After locating the line that contains "(∀ (s : State) (t : Time) (x" in the records below, write out exactly that line and each line after it through the one that contains "sameSward s s' ∧ sameStore", and nothing else.

:: Input records

/-- An auxiliary input beyond its bounds is disconnected and reported with AUX_FAULT; one back for 100 ms is connected; the rail at
10.8 V for 10 ms with 20 J stored releases POWER_ON; a
rail that recovers takes power-on in place of brown-out (R42, R43, R45).
POWER_FAIL drives every gate low, sets the kill latch, sheds the sward, puts the links at high impedance and takes a live mode
to STOPPED with cause STAGE_KILL; 1 ms later staging closes; at its end brown-out, or power-on with the rail back, resets every
domain (R44, R45, R509). -/
def Obligations.SupplyAndPowerFail : Prop :=
  ((∀ (s : State) (t : Time) (high : Bool), s.inRst .aon = false →
    exec (.auxInputFault t false high) s = .next (({ s.at_ t with
      pin := { s.pin with auxA := false }, aon := { s.aon with auxFault := true, auxAOk := false } }).report 0x000 0x10 0
        (if high then 1 else 0)) ∧
    exec (.auxInputFault t true high) s = .next (({ s.at_ t with
      pin := { s.pin with auxB := false }, aon := { s.aon with auxFault := true, auxBOk := false } }).report 0x000 0x10 1
        (if high then 1 else 0)) ∧
    exec (.auxInputReconnect t false) s = .next { s.at_ t with
      pin := { s.pin with auxA := true }, aon := { s.aon with auxAOk := true } } ∧
    exec (.auxInputReconnect t true) s = .next { s.at_ t with
      pin := { s.pin with auxB := true }, aon := { s.aon with auxBOk := true } }) ∧
  (∀ (s : State) (t : Time), s.srcOn .powerOn = true → s.core.srcs.length = 15 →
    ∃ c, exec (.powerOnRelease t) s = .next { s.at_ t with core := c, pin := { s.pin with railUp := true, holdup := true } } ∧
      (c.srcs.getD 0 ⟨false, 0, none, 0, []⟩).asserted = false ∧
      (c.srcs.getD 0 ⟨false, 0, none, 0, []⟩).released = max s.now t ∧ c.doms = s.core.doms) ∧
  (∀ (s : State) (t : Time), s.srcOn .brownOut = true →
    exec (.railRecovery t) s = .next ((({ s.at_ t with pin := { s.pin with railUp := true } }).assertReset .powerOn
      (s.fused .powerOn)).releaseSrc .brownOut))) ∧
  ((∀ (s : State) (t : Time) (mv : Nat), s.srcOn .powerOn = false → s.srcOn .brownOut = false → s.pin.powerFail = none →
    s.inRst .fabric = false →
    ∃ s', exec (.powerFail t mv) s = .next s' ∧ s'.pin.powerFail = some (max s.now t) ∧ s'.pin.railUp = false ∧
      s'.vot.killLatch = true ∧ s'.vot.killLine = true ∧ (∀ l ∈ s'.pool.legs, l.drive = .off) ∧ s'.fes.link = 0 ∧
      s'.swd.shed = true ∧ s'.swd.powered = false ∧ s'.swm = [] ∧ s'.lex = Lex.reset ∧ s'.brw.flush = true ∧
      (s.aon.mode.live = true → s'.aon.mode = .stopped ∧ s'.aon.cause = .stageKill) ∧
      (s.aon.mode.live = false → s'.aon.mode = s.aon.mode) ∧ s'.nv = s.nv ∧ s'.ddr = s.ddr) ∧
  (∀ (s : State) (t t0 : Time), s.pin.powerFail = some t0 → s.pin.stagingClosed = false → t0 + 1000000 ≤ max s.now t →
    s.inRst .fabric = false → s.brw.anchored = true → s.brw.ioFail = false →
    ∃ s', exec (.finalFlushStagingClose t) s = .next s' ∧ s'.pin = { s.pin with stagingClosed := true } ∧
      s'.brw.staging = [] ∧ sameStage s s' ∧ sameSward s s' ∧ s'.core = s.core ∧ s'.aon = s.aon ∧ s'.mbx = s.mbx ∧
      s'.cfg = s.cfg ∧ s'.nv.fuse = s.nv.fuse ∧ s'.nv.slot0 = s.nv.slot0 ∧ s'.nv.trust = s.nv.trust) ∧
  (∀ (s : State) (t t0 : Time), s.pin.powerFail = some t0 → s.pin.stagingClosed = false → max s.now t < t0 + 1000000 →
    exec (.finalFlushStagingClose t) s = .next (s.at_ t)) ∧
  (∀ (s : State) (t t0 : Time) (up : Bool), s.pin.powerFail = some t0 → s.pin.deferred = [] → s.core.srcs.length = 15 →
    s.fused .powerOn = 5 → s.fused .brownOut = 5 → s.core.lastLevel ≤ 5 →
    ∃ s', exec (.finalFlushEnd t up) s = .next s' ∧ s'.pin.powerFail = none ∧ s'.pin.railUp = up ∧
      s'.srcOn (if up then .powerOn else .brownOut) = true ∧ (∀ d, s'.inRst d = true) ∧ s'.core.lastLevel = 5 ∧
      s'.aon.mode = .held ∧ s'.nv.fuse = s.nv.fuse ∧ s'.nv.trust = s.nv.trust ∧ s'.nv.slot0 = s.nv.slot0 ∧
      s'.nv.slot1 = s.nv.slot1))

/-- HOLDUP_READY falls to 0 after bring-up with the rail above 10.8 V: the fault is reported; with the bank at 20 J it is set again.
Nothing else changes, so the mode does not (R52). -/
def Obligations.HoldupBank : Prop :=
  (∀ (s : State) (t : Time) (dj : Nat), s.core.bringup = false → s.pin.railUp = true → s.inRst .aon = false → dj < 200 →
    s.aon.holdupReady = true →
    exec (.holdupFault t dj) s = .next (({ s.at_ t with
      pin := { s.pin with holdup := false }, aon := { s.aon with holdupReady := false, holdupDj := dj } }).report 0x000 0x11 dj 0)) ∧
  (∀ (s : State) (t : Time) (dj : Nat), s.pin.railUp = true → s.inRst .aon = false → 200 ≤ dj →
    exec (.holdupRecharged t dj) s = .next { s.at_ t with
      pin := { s.pin with holdup := true }, aon := { s.aon with holdupReady := true, holdupDj := dj } }) ∧
  (∀ (s : State) (t : Time) (dj : Nat) (s' : State),
    exec (.holdupFault t dj) s = .next s' ∨ exec (.holdupRecharged t dj) s = .next s' → s'.aon.mode = s.aon.mode)

/-- SENSOR_SAMPLE takes the sensors' samples; FLOW_UPDATE counts the last ten pulse counts into the flow; a first condition of loss
that has held its time sets LOST and reports COOLANT with its number; the sward is shed once after the declaration; COOLANT_RESTORE
clears LOST and reports DETAIL 1 (R549 to R554).
The firmware's thermal evaluations: the sward's ceiling rises a step, to 4 at most, while its hottest sensor is at or above
mgmt.sward_t_ceil; STEP_SHELF rises with a leg sensor at or above mgmt.tleg_max; with no derating STEP_MODULE is 0 (R556, R558). -/
def Obligations.CoolantAndThermal : Prop :=
  ((∀ (s : State) (t : Time) (l : List Reading) (v : Int), s.inRst .aon = false → s.aon.sensors.length = 88 → l[64]? = some (.centi v) →
    v < 11200 →
    ∃ s', exec (.sensorSample t l) s = .next s' ∧ s'.aon.sensor 64 = ⟨true, false, (v :: (s.aon.sensor 64).samples).take 10⟩ ∧
      s'.nv.fuse = s.nv.fuse ∧ s'.ddr = s.ddr ∧ s'.cfg = s.cfg) ∧
  (∀ (s : State) (t : Time) (x : FlowIn), s.inRst .aon = false → (∀ t0, s.aon.condSince.getD 1 none = some t0 → t0 ≤ s.now) →
    ∃ s', exec (.flowUpdate t x) s = .next s' ∧ s'.aon.flowPulses = (x.pulses :: s.aon.flowPulses).take 10 ∧
      s'.aon.leak = x.leakNow ∧
      (s.lfldN .calFlowPpl ≠ 0 → s'.aon.flow = sumNat s'.aon.flowPulses * 6000 / s.lfldN .calFlowPpl) ∧
      (x.leakHeld = true → s'.core.coolLost = true) ∧ (s.core.coolLost = true → s'.core.coolLost = true) ∧
      s'.aon.derateEntry = decide (s'.aon.derate < 256) ∧ s'.pool = s.pool ∧ s'.vot = s.vot ∧ s'.fes = s.fes ∧
      sameSward s s' ∧ sameStore s s' ∧ s'.cfg = s.cfg ∧ s'.ids = s.ids) ∧
  (∀ (s : State) (t : Time), s.inRst .aon = false → s.core.coolLost = true → s.swd.shed = false →
    ∃ s', exec (.swardShed t) s = .next s' ∧ s'.swd.shed = true ∧ s'.swd.powered = false ∧ s'.inRst .planning = true ∧
      s'.inRst .swardPower = true ∧ s'.vot = { s.vot with shedCond := true } ∧ s'.pool = s.pool ∧ s'.fes = s.fes ∧
      s'.aon = s.aon ∧ sameStore s s' ∧ s'.swm = s.swm) ∧
  (∀ (s : State) (t : Time), s.core.coolLost = true → s.swd.shed = true → exec (.swardShed t) s = .next (s.at_ t)) ∧
  (∀ (s : State) (t t0 : Time), s.inRst .aon = false → s.core.coolLost = true → s.aon.returning = some t0 →
    t0 + s.lfldN .mgmtCoolReturn * 1000000000 ≤ max s.now t →
    ∃ s', exec (.coolantRestore t) s = .next s' ∧ s'.core = { s.core with coolLost := false } ∧ s'.aon.returning = none ∧
      (s.aon.thermShed = false → s'.swd = { s.swd with shed := false }) ∧ (s.aon.thermShed = true → s'.swd = s.swd) ∧
      s'.pool = s.pool ∧ s'.vot = s.vot ∧ s'.fes = s.fes ∧ sameStore s s')) ∧
  ((∀ (s : State) (t : Time) (v : Int), s.mbx.fwRunning = true → s.inRst .planning = false → s.aon.maxMean 0 63 = some v →
    100 * s.fld .mgmtSwardTCeil ≤ v →
    exec (.swardThermalEvaluation t) s = .next { s.at_ t with swd := { s.swd with ceil := min 4 (s.swd.ceil + 1) } }) ∧
  (∀ (s : State) (t : Time), s.mbx.fwRunning = true → s.inRst .planning = false → s.aon.maxMean 0 63 = none →
    exec (.swardThermalEvaluation t) s = .next (s.at_ t)) ∧
  (∀ (s : State) (t : Time) (ppk pg : Rat), s.mbx.fwRunning = true → s.inRst .fabric = false → 256 ≤ s.aon.derate →
    ∃ m, exec (.shelfThermalEvaluation t ppk pg) s = .next { s.at_ t with mbx := m } ∧ m.stepModule = 0 ∧ m.box = s.mbx.box ∧
      m.held = s.mbx.held ∧ m.mgrA = s.mbx.mgrA ∧ m.mgrB = s.mbx.mgrB) ∧
  (∀ (s : State) (t : Time) (ppk pg : Rat) (x : Int), s.mbx.fwRunning = true → s.inRst .fabric = false → x ∈ s.tlegs →
    100 * s.fld .mgmtTlegMax ≤ x → s.mbx.shelfRaised = none →
    ∃ m, exec (.shelfThermalEvaluation t ppk pg) s = .next { s.at_ t with mbx := m } ∧
      m.stepShelf = min 15 (s.capInForce + 1) ∧ m.shelfRaised = some (max s.now t)))

/-- The reset pin low asserts its source at the fused level and high releases it; a pulse source releases when its pulse ends; the
management watchdog's interval, a write to RST_MWDOG and Idsol's signal act as R466 to R469 and R475 lay down.
A domain that may leave reset leaves it at that instant and no other domain's reset state changes; one that may not stays. At
the end of a flush window every domain enters reset: what no L4 touches stays, and all else is at its reset value (R464, R465, R470
to R474). -/
def Obligations.SourcesAndDomains : Prop :=
  ((∀ (s : State) (t : Time), exec (.resetPin t true) s =
    .next (({ s.at_ t with pin := { s.pin with resetN := true } }).assertReset .resetPin (s.fused .resetPin))) ∧
  (∀ (s : State) (t : Time), s.pin.deferred = [] → exec (.resetPin t false) s =
    .next (({ s.at_ t with pin := { s.pin with resetN := false } }).releaseSrc .resetPin)) ∧
  (∀ (s : State) (t e : Time) (x : Src), (s.core.srcs.getD x.code ⟨false, 0, none, 0, []⟩).pulseEnd = some e →
    (e ≤ max s.now t → exec (.resetPulseEnd t x) s = .next ((s.at_ t).releaseSrc x)) ∧
    (max s.now t < e → exec (.resetPulseEnd t x) s = .next (s.at_ t))) ∧
  (∀ (s : State) (t t0 : Time) (n : Nat), s.core.mwdog = some (t0, n) → t0 + n ≤ max s.now t →
    exec (.mgmtWdog t) s = .next (({ s.at_ t with core := { s.core with mwdog := none } }).assertReset .mgmtWdog
      (s.fused .mgmtWdog))) ∧
  (∀ (s : State) (t : Time) (v : Word), s.inRst .mgmt = false →
    (field v 15 0 = 0xA5C3 → exec (.mwdogKick t v) s = .next { s.at_ t with core :=
      { s.core with mwdog := some (max s.now t, s.core.mwdogTimeout * 10 * 1000000) } }) ∧
    (field v 15 0 ≠ 0xA5C3 → exec (.mwdogKick t v) s = .next ((s.at_ t).report 0x200 0x02 0x00100034))) ∧
  (∀ (s : State) (t : Time), s.inRst .idsol = false → s.core.idsolSignal = none →
    max s.now t < (s.dom .idsol).release + 1 + 1000000 →
    (∃ m, exec (.idsolReady t true) s = .next { s.at_ t with
      ids := { s.ids with ready := true, meas := m }, core := { s.core with idsolSignal := some true, idsolFail := false } } ∧
      ∀ i, i ≠ 0 → m.getD i [] = s.ids.meas.getD i []) ∧
    exec (.idsolReady t false) s = .next (({ s.at_ t with
      ids := { s.ids with failed := true }
      core := { s.core with idsolSignal := some false, idsolFail := true } }).report 0x100 0x75 0 0)) ∧
  (∀ (s : State) (t : Time), s.inRst .idsol = false → s.core.idsolSignal = none → (s.dom .idsol).release + 1000000 ≤ max s.now t →
    exec (.idsolTimeout t) s = .next (({ s.at_ t with core :=
      { s.core with idsolSignal := some false, idsolFail := true } }).report 0x100 0x75 0 1))) ∧
  ((∀ (s : State) (t : Time) (d : Dom), (s.at_ t).mayRelease d = true → s.core.doms.length = 10 →
    ∃ s', exec (.domainRelease t d) s = .next s' ∧ s'.inRst d = false ∧ (s'.dom d).release = max s.now t ∧
      (∀ e, e ≠ d → s'.dom e = s.dom e) ∧ s'.core.srcs = s.core.srcs ∧ s'.aon.mode = s.aon.mode ∧ s'.cfg = s.cfg ∧
      s'.nv = s.nv ∧ s'.ddr = s.ddr) ∧
  (∀ (s : State) (t : Time) (d : Dom), (s.at_ t).mayRelease d = false → exec (.domainRelease t d) s = .next (s.at_ t)) ∧
  (∀ (s : State) (t t0 : Time), s.core.flush = some t0 → t0 + 2000000 ≤ max s.now t → s.core.lastLevel = 4 →
    exec (.flushWindowEnd t false) s = .next { State.reset with
      now := max s.now t, pending := s.pending, free := s.free, nv := s.nv, pin := s.pin
      core := { s.core with
        doms := List.replicate 10 ⟨true, max s.now t, 0⟩, bringup := true, mgmtLate := false, flush := none
        countL4 := s.core.countL4 + 1, mwdogTimeout := 0x0C8, mwdog := none, bringupMs := 0, owedRecords := []
        idsolSignal := none, owedMode := some s.aon.mode, bringupStart := max s.now t } }) ∧
  (∀ (s : State) (t t0 : Time), s.core.flush = some t0 → max s.now t < t0 + 2000000 →
    exec (.flushWindowEnd t false) s = .next (s.at_ t)))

::::

◆ **Solution to this problem**
  (∀ (s : State) (t : Time) (x : FlowIn), s.inRst .aon = false → (∀ t0, s.aon.condSince.getD 1 none = some t0 → t0 ≤ s.now) →
    ∃ s', exec (.flowUpdate t x) s = .next s' ∧ s'.aon.flowPulses = (x.pulses :: s.aon.flowPulses).take 10 ∧
      s'.aon.leak = x.leakNow ∧
      (s.lfldN .calFlowPpl ≠ 0 → s'.aon.flow = sumNat s'.aon.flowPulses * 6000 / s.lfldN .calFlowPpl) ∧
      (x.leakHeld = true → s'.core.coolLost = true) ∧ (s.core.coolLost = true → s'.core.coolLost = true) ∧
      s'.aon.derateEntry = decide (s'.aon.derate < 256) ∧ s'.pool = s.pool ∧ s'.vot = s.vot ∧ s'.fes = s.fes ∧
      sameSward s s' ∧ sameStore s s' ∧ s'.cfg = s.cfg ∧ s'.ids = s.ids) ∧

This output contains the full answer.